== TASK ==
Scan the records below for the line with "11, 12, 15. -/" and the line with "def fmtOk (x". Repeat those two lines and every line between them exactly, and nothing else.

== Dataset entries ==
+--

-- ==== Sys2Proof/Machine/Operands.lean ====
section
/-! DEFINITION. The operand forms: which registers each instruction names and how, the checks that decode makes on them in a team (R22, R79),
privilege (R80), price classes and units (R388 to R390), and the CSR numbers with their widths (R123 and the engine chapters). -/

namespace Sys2Proof.Machine

open Sys2Proof

/-- How an instruction uses a register (R22). `lsrc`: a lane reads `v` or its group's `s`; `lvsrc`: a lane reads `v` only; `ldst`: a lane writes
`v`; `usrc`, `udst`: a group reads, writes `s`; `uvsrc`: a gathering instruction reads `v`. -/
inductive UseKind where
  | lsrc | lvsrc | ldst | usrc | udst | uvsrc
  deriving DecidableEq, Repr

/-- A use of `n` consecutive registers from `r` on; `n` = 0 where the field names none. -/
structure Use where
  r : RegNo
  n : Nat
  kind : UseKind
  deriving DecidableEq, Repr

/-- What issue needs to know of an instruction word: its header, its pipe, price class and format column, whether it is team-scoped (R20),
privileged (R80) and long-latency (R76), its core cycles per pass (R162, R183, R277), and its table name. -/
structure Info where
  hdr : Hdr
  lane : Bool
  cls : Nat
  col : Nat
  team : Bool
  priv : Bool
  long : Bool
  cpp : Nat
  name : String
  deriving DecidableEq, Repr

/-- The registers that a J selector names (R72). -/
def Sel.uses : Sel → List Use
  | .reg n => [⟨192#8 + n.zeroExtend 8, 1, .usrc⟩]
  | _ => []

/-! ### CSR numbers -/

/-- A CSR's number of 32-bit words: 2 for a 64-bit CSR (R122, R123, R208, R241, R364, R391, R392, R414, R425, R451). -/
def csrWidthNat (n : Nat) : Nat :=
  if (4 ≤ n ∧ n ≤ 7) ∨ n = 0x00B ∨ n = 0x010 ∨ n = 0x012 ∨ n = 0x018 ∨ n = 0x020 ∨ (0x100 ≤ n ∧ n < 0x180) ∨
      (0x220 ≤ n ∧ n ≤ 0x225) ∨ (0x230 ≤ n ∧ n ≤ 0x23A) ∨ n = 0x240 ∨ n = 0x241 ∨ (0x250 ≤ n ∧ n ≤ 0x252) ∨
      (0x260 ≤ n ∧ n ≤ 0x262) ∨ (0x264 ≤ n ∧ n ≤ 0x267) ∨ (0x280 ≤ n ∧ n ≤ 0x284) then 2 else 1

/-- The width of the CSR that a 12-bit number names. -/
def csrWidth (n : BitVec 12) : Nat := csrWidthNat n.toNat

/-- The CSR numbers that a table assigns (R123 and the engine chapters). -/
def csrExists (n : Nat) : Bool :=
  n == 0 || n == 1 || (decide (4 ≤ n) && decide (n ≤ 0xB)) || (decide (0x10 ≤ n) && decide (n ≤ 0x15)) || n == 0x18 || n == 0x19 ||
  (decide (0x20 ≤ n) && decide (n ≤ 0x23)) || (decide (0x40 ≤ n) && decide (n < 0x80)) ||
  (decide (0x100 ≤ n) && decide (n < 0x180)) || n == 0x200 || (decide (0x210 ≤ n) && decide (n ≤ 0x212)) ||
  (decide (0x220 ≤ n) && decide (n ≤ 0x225)) || (decide (0x230 ≤ n) && decide (n ≤ 0x23A)) || n == 0x240 || n == 0x241 ||
  (decide (0x250 ≤ n) && decide (n ≤ 0x252)) || (decide (0x260 ≤ n) && decide (n ≤ 0x262)) ||
  (decide (0x264 ≤ n) && decide (n ≤ 0x267)) || (decide (0x270 ≤ n) && decide (n < 0x280)) ||
  (decide (0x280 ≤ n) && decide (n ≤ 0x284))

/-- The privileged CSRs (R95, R123, R203, R208, R241, R317, R364, R391, R392, R414, R425, R451). -/
def csrPriv (n : Nat) : Bool :=
  n == 0x00B || n == 0x18 || n == 0x19 || n == 0x200 || n == 0x212 || decide (0x220 ≤ n)

/-! ### Value checks -/

/-- A type that the A or B field of `FMT` allows (R112): 0, 8, 9, 11, 12, 15. -/
def fmtOperand (x : Nat) : Bool := x == 0 || x == 8 || x == 9 || x == 11 || x == 12 || x == 15

/-- A value of `FMT`[15:0] that `s.fmt` accepts (R112, R113). -/
def fmtOk (x : Nat) : Bool :=
  (bits x 15 12 == 8 || bits x 15 12 == 9 || bits x 15 12 == 10 || bits x 15 12 == 11 || bits x 15 12 == 12 || bits x 15 12 == 15) &&
  fmtOperand (bits x 11 8) && fmtOperand (bits x 7 4) && bits x 1 0 == 0 &&
  !(bit x 2 && (bits x 7 4 == 8 || bits x 7 4 == 9)) && !(bit x 3 && (bits x 11 8 == 8 || bits x 11 8 == 9))

/-- The word at an offset from a base word lies in the segment (R72, R104). -/
def pcReach (pc : BitVec 16) (off : Int) : Bool :=
  decide (0 ≤ (pc.toNat % 4096 : Nat) + off) && decide ((pc.toNat % 4096 : Nat) + off ≤ 4095)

+--

== SOLUTION TO THIS PROBLEM ==
/-- A type that the A or B field of `FMT` allows (R112): 0, 8, 9, 11, 12, 15. -/
def fmtOperand (x : Nat) : Bool := x == 0 || x == 8 || x == 9 || x == 11 || x == 12 || x == 15

/-- A value of `FMT`[15:0] that `s.fmt` accepts (R112, R113). -/
def fmtOk (x : Nat) : Bool :=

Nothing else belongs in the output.